=== PROBLEM DETAILS ===
Take from the material every line that contains the word "RegNo".

=== INPUT DATA ===
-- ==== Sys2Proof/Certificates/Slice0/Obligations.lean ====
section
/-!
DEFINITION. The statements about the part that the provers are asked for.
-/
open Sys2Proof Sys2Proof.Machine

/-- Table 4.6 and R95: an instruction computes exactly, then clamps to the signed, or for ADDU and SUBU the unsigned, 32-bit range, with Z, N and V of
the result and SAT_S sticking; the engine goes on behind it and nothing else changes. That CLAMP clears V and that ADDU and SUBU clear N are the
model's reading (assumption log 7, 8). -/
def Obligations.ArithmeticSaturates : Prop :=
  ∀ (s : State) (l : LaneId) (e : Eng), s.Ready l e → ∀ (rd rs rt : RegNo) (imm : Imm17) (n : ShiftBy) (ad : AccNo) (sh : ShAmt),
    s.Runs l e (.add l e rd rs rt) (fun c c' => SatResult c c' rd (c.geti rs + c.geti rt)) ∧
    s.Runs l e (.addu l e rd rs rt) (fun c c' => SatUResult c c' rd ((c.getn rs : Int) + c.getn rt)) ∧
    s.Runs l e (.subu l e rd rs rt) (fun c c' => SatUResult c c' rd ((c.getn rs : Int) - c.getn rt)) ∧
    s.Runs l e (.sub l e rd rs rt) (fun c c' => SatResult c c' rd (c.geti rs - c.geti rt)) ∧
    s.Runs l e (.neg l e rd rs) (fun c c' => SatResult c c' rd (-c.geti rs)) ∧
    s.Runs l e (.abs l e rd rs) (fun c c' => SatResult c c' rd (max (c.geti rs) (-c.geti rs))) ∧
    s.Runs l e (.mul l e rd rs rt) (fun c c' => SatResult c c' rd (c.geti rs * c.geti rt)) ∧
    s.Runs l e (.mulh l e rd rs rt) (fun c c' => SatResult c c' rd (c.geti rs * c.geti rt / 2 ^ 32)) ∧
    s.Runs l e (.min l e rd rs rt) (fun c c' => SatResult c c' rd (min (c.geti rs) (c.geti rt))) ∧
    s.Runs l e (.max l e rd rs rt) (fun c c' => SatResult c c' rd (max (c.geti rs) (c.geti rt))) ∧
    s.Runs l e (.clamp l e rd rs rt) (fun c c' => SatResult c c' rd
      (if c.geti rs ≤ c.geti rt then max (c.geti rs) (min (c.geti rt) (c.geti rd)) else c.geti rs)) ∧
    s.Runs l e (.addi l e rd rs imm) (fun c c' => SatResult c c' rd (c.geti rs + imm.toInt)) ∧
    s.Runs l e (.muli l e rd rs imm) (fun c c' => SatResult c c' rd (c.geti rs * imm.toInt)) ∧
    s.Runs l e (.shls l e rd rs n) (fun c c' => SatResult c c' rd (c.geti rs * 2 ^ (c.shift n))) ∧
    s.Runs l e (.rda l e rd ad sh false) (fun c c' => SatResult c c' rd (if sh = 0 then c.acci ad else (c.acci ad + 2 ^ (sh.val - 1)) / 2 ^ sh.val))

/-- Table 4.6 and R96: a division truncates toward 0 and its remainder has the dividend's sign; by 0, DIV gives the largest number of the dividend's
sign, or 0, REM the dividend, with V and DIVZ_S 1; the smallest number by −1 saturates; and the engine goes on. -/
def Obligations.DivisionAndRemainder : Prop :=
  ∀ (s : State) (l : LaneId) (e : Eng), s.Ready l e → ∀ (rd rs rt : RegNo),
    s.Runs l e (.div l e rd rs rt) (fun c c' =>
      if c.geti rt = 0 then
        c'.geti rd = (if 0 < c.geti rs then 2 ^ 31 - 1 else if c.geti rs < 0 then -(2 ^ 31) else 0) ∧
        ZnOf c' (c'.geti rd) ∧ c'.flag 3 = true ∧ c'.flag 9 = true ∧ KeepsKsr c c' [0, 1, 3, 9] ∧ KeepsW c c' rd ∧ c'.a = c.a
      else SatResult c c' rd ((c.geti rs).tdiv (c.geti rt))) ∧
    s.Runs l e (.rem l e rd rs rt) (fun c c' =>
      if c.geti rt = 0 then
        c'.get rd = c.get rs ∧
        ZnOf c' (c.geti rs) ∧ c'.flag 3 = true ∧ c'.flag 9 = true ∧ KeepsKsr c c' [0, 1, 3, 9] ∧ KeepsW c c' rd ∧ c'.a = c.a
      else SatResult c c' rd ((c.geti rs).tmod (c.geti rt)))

---

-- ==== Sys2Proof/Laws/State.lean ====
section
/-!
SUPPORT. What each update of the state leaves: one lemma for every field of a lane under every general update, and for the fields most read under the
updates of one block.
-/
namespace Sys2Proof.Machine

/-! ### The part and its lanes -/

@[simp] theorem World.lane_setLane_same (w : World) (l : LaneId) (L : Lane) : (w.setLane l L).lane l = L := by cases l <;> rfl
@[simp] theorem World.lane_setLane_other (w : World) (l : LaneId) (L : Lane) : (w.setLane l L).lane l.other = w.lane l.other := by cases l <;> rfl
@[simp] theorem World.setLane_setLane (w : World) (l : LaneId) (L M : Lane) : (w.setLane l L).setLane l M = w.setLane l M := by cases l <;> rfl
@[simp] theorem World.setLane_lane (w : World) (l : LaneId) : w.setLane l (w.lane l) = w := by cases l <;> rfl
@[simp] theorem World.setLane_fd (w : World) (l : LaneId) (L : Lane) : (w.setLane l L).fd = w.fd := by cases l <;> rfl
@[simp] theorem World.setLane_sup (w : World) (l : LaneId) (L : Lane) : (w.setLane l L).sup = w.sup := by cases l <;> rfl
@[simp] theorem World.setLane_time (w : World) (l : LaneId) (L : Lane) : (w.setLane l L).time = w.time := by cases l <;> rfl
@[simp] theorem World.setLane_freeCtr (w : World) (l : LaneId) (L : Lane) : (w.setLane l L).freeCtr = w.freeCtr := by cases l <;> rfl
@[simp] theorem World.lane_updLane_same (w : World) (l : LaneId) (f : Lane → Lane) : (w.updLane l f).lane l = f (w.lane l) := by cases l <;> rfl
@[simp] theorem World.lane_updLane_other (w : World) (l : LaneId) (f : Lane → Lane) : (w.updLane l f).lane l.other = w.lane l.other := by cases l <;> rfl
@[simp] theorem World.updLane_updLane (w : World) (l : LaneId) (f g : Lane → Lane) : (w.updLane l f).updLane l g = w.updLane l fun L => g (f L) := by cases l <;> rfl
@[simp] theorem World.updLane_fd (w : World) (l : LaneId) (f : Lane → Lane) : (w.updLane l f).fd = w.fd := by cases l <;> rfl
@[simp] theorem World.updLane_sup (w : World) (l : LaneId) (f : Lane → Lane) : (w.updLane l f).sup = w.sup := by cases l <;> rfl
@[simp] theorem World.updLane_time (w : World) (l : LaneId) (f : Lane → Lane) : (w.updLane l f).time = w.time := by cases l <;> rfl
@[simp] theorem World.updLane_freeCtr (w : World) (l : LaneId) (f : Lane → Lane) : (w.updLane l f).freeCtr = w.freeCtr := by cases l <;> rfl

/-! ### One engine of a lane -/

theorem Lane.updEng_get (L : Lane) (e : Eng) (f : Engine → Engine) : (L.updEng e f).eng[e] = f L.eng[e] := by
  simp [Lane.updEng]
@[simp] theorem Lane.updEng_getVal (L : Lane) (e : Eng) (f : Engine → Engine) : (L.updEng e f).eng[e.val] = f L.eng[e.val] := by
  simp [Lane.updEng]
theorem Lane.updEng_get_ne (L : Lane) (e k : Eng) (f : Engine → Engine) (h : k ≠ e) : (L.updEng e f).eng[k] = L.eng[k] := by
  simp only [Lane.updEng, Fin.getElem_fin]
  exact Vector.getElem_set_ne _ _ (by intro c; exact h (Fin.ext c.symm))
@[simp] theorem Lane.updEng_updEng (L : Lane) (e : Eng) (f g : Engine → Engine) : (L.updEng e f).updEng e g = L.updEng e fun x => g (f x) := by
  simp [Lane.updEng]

=== ANSWER TO THIS PROBLEM ===
  ∀ (s : State) (l : LaneId) (e : Eng), s.Ready l e → ∀ (rd rs rt : RegNo) (imm : Imm17) (n : ShiftBy) (ad : AccNo) (sh : ShAmt),
  ∀ (s : State) (l : LaneId) (e : Eng), s.Ready l e → ∀ (rd rs rt : RegNo),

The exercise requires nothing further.